HiSoft's Chief Financial Officer Ms. Christine Lu-Wong added, "We exceeded our full year 2010 net revenue guidance as demand continues to be healthy for our IT outsourcing services. Our focus as we move forward will be on investing in our long-term growth. We are pleased with our high revenue realization per head and are confident we will excel and grow our revenues at a rate higher than the industry average."

Fourth Quarter 2010 Financial Results

Net Revenues

Net revenues were US$42.5 million for the fourth quarter of 2010, an increase of 63.4% year-over-year from US$26.0 million for the corresponding period in 2009. Record high revenues in the fourth quarter of 2010 were primarily driven by strong demand and client momentum, including increased wallet-share from several of the Company's major global clients.

Net Revenues by Geographic Markets

Based on the location of clients' headquarters, the Company's largest geographic market, the United States and European markets accounted for US$25.2 million or 59.3% of net revenues during the fourth quarter of 2010, followed by 22.8% in Japan, 12.8% in Greater China and 5.1% in Others.

Measuring the Company's revenues by geographic markets based on the location of the contract signing entities, Greater China accounted for 35.1% of net revenues in the fourth quarter of 2010, while the Japan market accounted for 26.6%, the United States and Europe accounted for 26.0% and Others accounted for 12.3%.

Largest Clients as a Percentage of Net Revenues

Revenues from the Company's top client and top five clients accounted for 10.9% and 38.2% of net revenues, respectively, during the fourth quarter of 2010, compared to 12.6% and 44.6% respectively, for the corresponding period in 2009.
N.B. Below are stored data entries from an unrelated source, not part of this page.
/-- R36 over whole runs: no list of host actions, cycles and restores among them, leads from a well-formed State to an
ill-formed one. That an ill-formed restore and a long image are refused are the spec's decisions D25 and D26; see log
entries 1, 5, 9 and 19. -/
def Obligations.HostRunKeepsWellFormed : Prop :=
  ∀ (s : State) (actions : List HostAction), s.wf = true → (hostRun s actions).wf = true

/-- Canonical memories with equal bytes at every address are equal data (the model's form of memory, log entry 1). -/
def Obligations.CanonicalMemoryIsExtensional : Prop :=
  ∀ m m' : Memory, m.wf = true → m'.wf = true → (∀ a, m.byteAt a = m'.byteAt a) → m = m'

/-! ## Encoding (R41, R58 to R72, R81) -/

/-- Words written out from the encodings of spec/opcode_table.json, legal and illegal, decode to what they stand for. The
two illegal words are the spec's decisions D12 and D13. -/
def Obligations.DecodeOfWrittenWords : Prop :=
  decode 0x00EE = .instr .ret ∧ decode 0x2ABC = .instr (.call 0xABC) ∧ decode 0x4C5E = .instr (.sneImm 0xC 0x5E) ∧
  decode 0x8AB4 = .instr (.addReg 0xA 0xB) ∧ decode 0xB3E7 = .instr (.jpV0 0x3E7) ∧ decode 0xD125 = .instr (.drw 1 2 5) ∧
  decode 0xE7A1 = .instr (.sknp 7) ∧ decode 0xF533 = .instr (.ldB 5) ∧ decode 0xF315 = .instr (.ldDtVx 3) ∧
  decode 0x5121 = .reject (.illegalWord 0x5121) ∧ decode 0xF00A = .reject (.illegalWord 0xF00A)

/-- Decode and encode agree: the word of any instruction, with every operand at every value, decodes to it. -/
def Obligations.DecodeOfEncodeIsIdentity : Prop :=
  ∀ i : Instr, decode (encode i) = .instr i

/-- Encode and decode agree the other way: a legal word is the word of the instruction it decodes to, so no bit of a word
is dropped, the ignored `y` of `SHR` and `SHL` included. That the syntax keeps the ignored `y` is log entry 17. -/
def Obligations.EncodeOfDecodeIsIdentity : Prop :=
  ∀ (op : Word) (i : Instr), decode op = .instr i → encode i = op

/-- R72: no word matches two rows of the opcode table, a word is legal exactly when it matches one, every operand value
gives a legal word, and no operand is out of range. The spec derives R72 itself. -/
def Obligations.LegalExactlyWhenOneRowMatches : Prop :=
  (∀ op : Word, (opcodeTable.filter (fun r => r.holds op)).length ≤ 1) ∧
  (∀ op : Word, (∃ i, decode op = .instr i) ↔ ∃ r ∈ opcodeTable, r.holds op = true) ∧
  (∀ i : Instr, (∃ j, decode (encode i) = .instr j) ∧ i.wellFormed = true)

/-- The illegal words, group by group (R64 to R69), by the number of the word. Groups 0x0, 0x5, 0x9 and `Fx0A`, `Fx18` are
the spec's decisions D11, D12 and D13. -/
def Obligations.IllegalWordsByGroup : Prop :=
  ∀ op : Word, decode op = .reject (.illegalWord op) ↔
    (op.toNat / 4096 = 0x0 ∧ op.toNat ≠ 0x00E0 ∧ op.toNat ≠ 0x00EE) ∨
    ((op.toNat / 4096 = 0x5 ∨ op.toNat / 4096 = 0x9) ∧ op.toNat % 16 ≠ 0) ∨
    (op.toNat / 4096 = 0x8 ∧ 0x8 ≤ op.toNat % 16 ∧ op.toNat % 16 ≠ 0xE) ∨
    (op.toNat / 4096 = 0xE ∧ op.toNat % 256 ∉ [0x9E, 0xA1]) ∨
    (op.toNat / 4096 = 0xF ∧ op.toNat % 256 ∉ [0x07, 0x15, 0x1E, 0x29, 0x33, 0x55, 0x65])

/-- R58: a byte sequence decodes two bytes at a time, high byte first, and leaves the rest; the bytes of an instruction's
word, followed by anything, decode to it. That nothing of a legal word is lost, the ignored `y` of `SHR` and `SHL`
included, rests on the syntax keeping `y` (DESIGN CHOICE, log entry 17). -/
def Obligations.BytesDecodeTwoAtATime : Prop :=
  (∀ (i : Instr) (rest : List Byte), decodeBytes (bytesOfWord (encode i) ++ rest) = .ok (i, rest)) ∧
  (∀ (bs rest : List Byte) (i : Instr), decodeBytes bs = .ok (i, rest) → bs = bytesOfWord (encode i) ++ rest)

/-- R81: `decode2` names an instruction exactly when `decode` reads one, and legal words that it names alike are the same
instruction: they do the same in every state. -/
def Obligations.DisassemblyNamesTheSameInstruction : Prop :=
  (∀ op : Word, decode2 op ≠ .illegal ↔ ∃ i, decode op = .instr i) ∧
  (∀ (op op' : Word) (i i' : Instr), decode op = .instr i → decode op' = .instr i' → decode2 op = decode2 op' →
    ∀ s, exec i s = exec i' s)

/-! ## The step (R41, R46, R47, R75, R120) -/

/-- R41 and R46: at every address from 0 to 4094, odd ones too, the fetched word has the byte at the lower address as its
high byte; above 4094 there is no word (R47). Odd addresses and the upper limit are the spec's decisions D6 and D5. -/
def Obligations.FetchIsBigEndian : Prop :=
  ∀ (m : Memory) (a : Nat),
    (a ≤ 4094 → ∃ op, fetchAt m a = some op ∧ op.toNat = (m.byteAt a).toNat * 256 + (m.byteAt (a + 1)).toNat) ∧
    (4094 < a → fetchAt m a = none)

/-- R75: when the bytes at `pc` decode to an instruction, a step of a running core is that instruction's `exec`, and then
the next cycle gets fresh inputs (log entry 3). -/
def Obligations.StepRunsDecodedInstruction : Prop :=
  ∀ (s : State) (op : Word) (i : Instr), s.fault = none → fetchAt s.mem s.pc.toNat = some op → decode op = .instr i →
    ∃ t, exec i s = .next t ∧ step s = .next { t with
      keys := Config.freeKeys (t.cycleNo + 1), draw := Config.freeDraw (t.cycleNo + 1), cycleNo := t.cycleNo + 1 }

/-- R47: a step at `pc > 4094` raises FetchOutOfRange(pc) and commits nothing else; the inputs of the next cycle are the
model's own (log entry 3). The fault is the spec's decisions D2, D3 and D5; its form is log entry 4. -/
def Obligations.FetchOutsideMemoryFaults : Prop :=
  ∀ s : State, s.fault = none → 4094 < s.pc.toNat →
    ∃ t, step s = .next t.freshInputs ∧ FaultedAt .fetchOutOfRange s t

/-- R70 and R121: a fetched word that decodes to no instruction raises IllegalOpcode(op, pc) and commits nothing else. The
fault mark and that nothing is committed are the spec's decisions D2 and D3; the form of a fault is log entry 4. -/
def Obligations.IllegalWordFaults : Prop :=
  ∀ (s : State) (op : Word), s.fault = none → fetchAt s.mem s.pc.toNat = some op → decode op = .reject (.illegalWord op) →
    ∃ t, step s = .next t.freshInputs ∧ FaultedAt (.illegalOpcode op) s t

/-- R120: a stopped core takes no step. R19: only a reset clears the fault mark, whatever else the host does. The mark is
the spec's decision D3; its outcome and the host's actions on a stopped core are log entries 4, 5 and 19. -/
def Obligations.OnlyResetClearsFaultMark : Prop :=
  ∀ (s : State) (r : FaultRecord), s.fault = some r →
    step s = .fault (.stopped r) ∧
    (∀ a : HostAction, a ≠ .reset → (afterHost s a).fault = some r) ∧ (afterHost s .reset).fault = none

/-- R120: every instruction ends its cycle in a next state, completed or with its fault recorded; none stops the model.
That a fault is a next state is log entry 4. -/
def Obligations.ExecAlwaysAnswersNext : Prop :=
  ∀ (i : Instr) (s : State), ∃ t, exec i s = .next t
Gross Profit and Gross Margin

Gross profit was US$15.4 million for the fourth quarter of 2010, an increase of 63.9% year-over-year from US$9.4 million for the corresponding period in 2009. During the fourth quarter of 2010, gross margin was 36.1% compared to 36.0% for the corresponding period in 2009. The Company's healthy gross margin was mainly driven by the its continued emphasis on efficiency improvement in service delivery during the quarter.

Operating Expenses

Total operating expenses, which include general and administrative expenses, sales and marketing expenses and change in fair value of contingent consideration payable for M&A, were US$15.0 million for the fourth quarter of 2010, an increase of 124.3% year-over-year from US$6.7 million for the corresponding period in 2009. Excluding the US$3.5 million one-time bad debt provision, operating expenses were US$11.5 million, a 72.0% year-over-year increase from the fourth quarter of 2009. The year-over-year increase in operating expenses included US$1.0 million share-based compensation expense, US$0.2 million amortization expense of intangible assets, US$0.5 million follow-on offering expense and US$0.6 million change in fair value of contingent consideration payable for acquisitions incurred in the fourth quarter of 2010.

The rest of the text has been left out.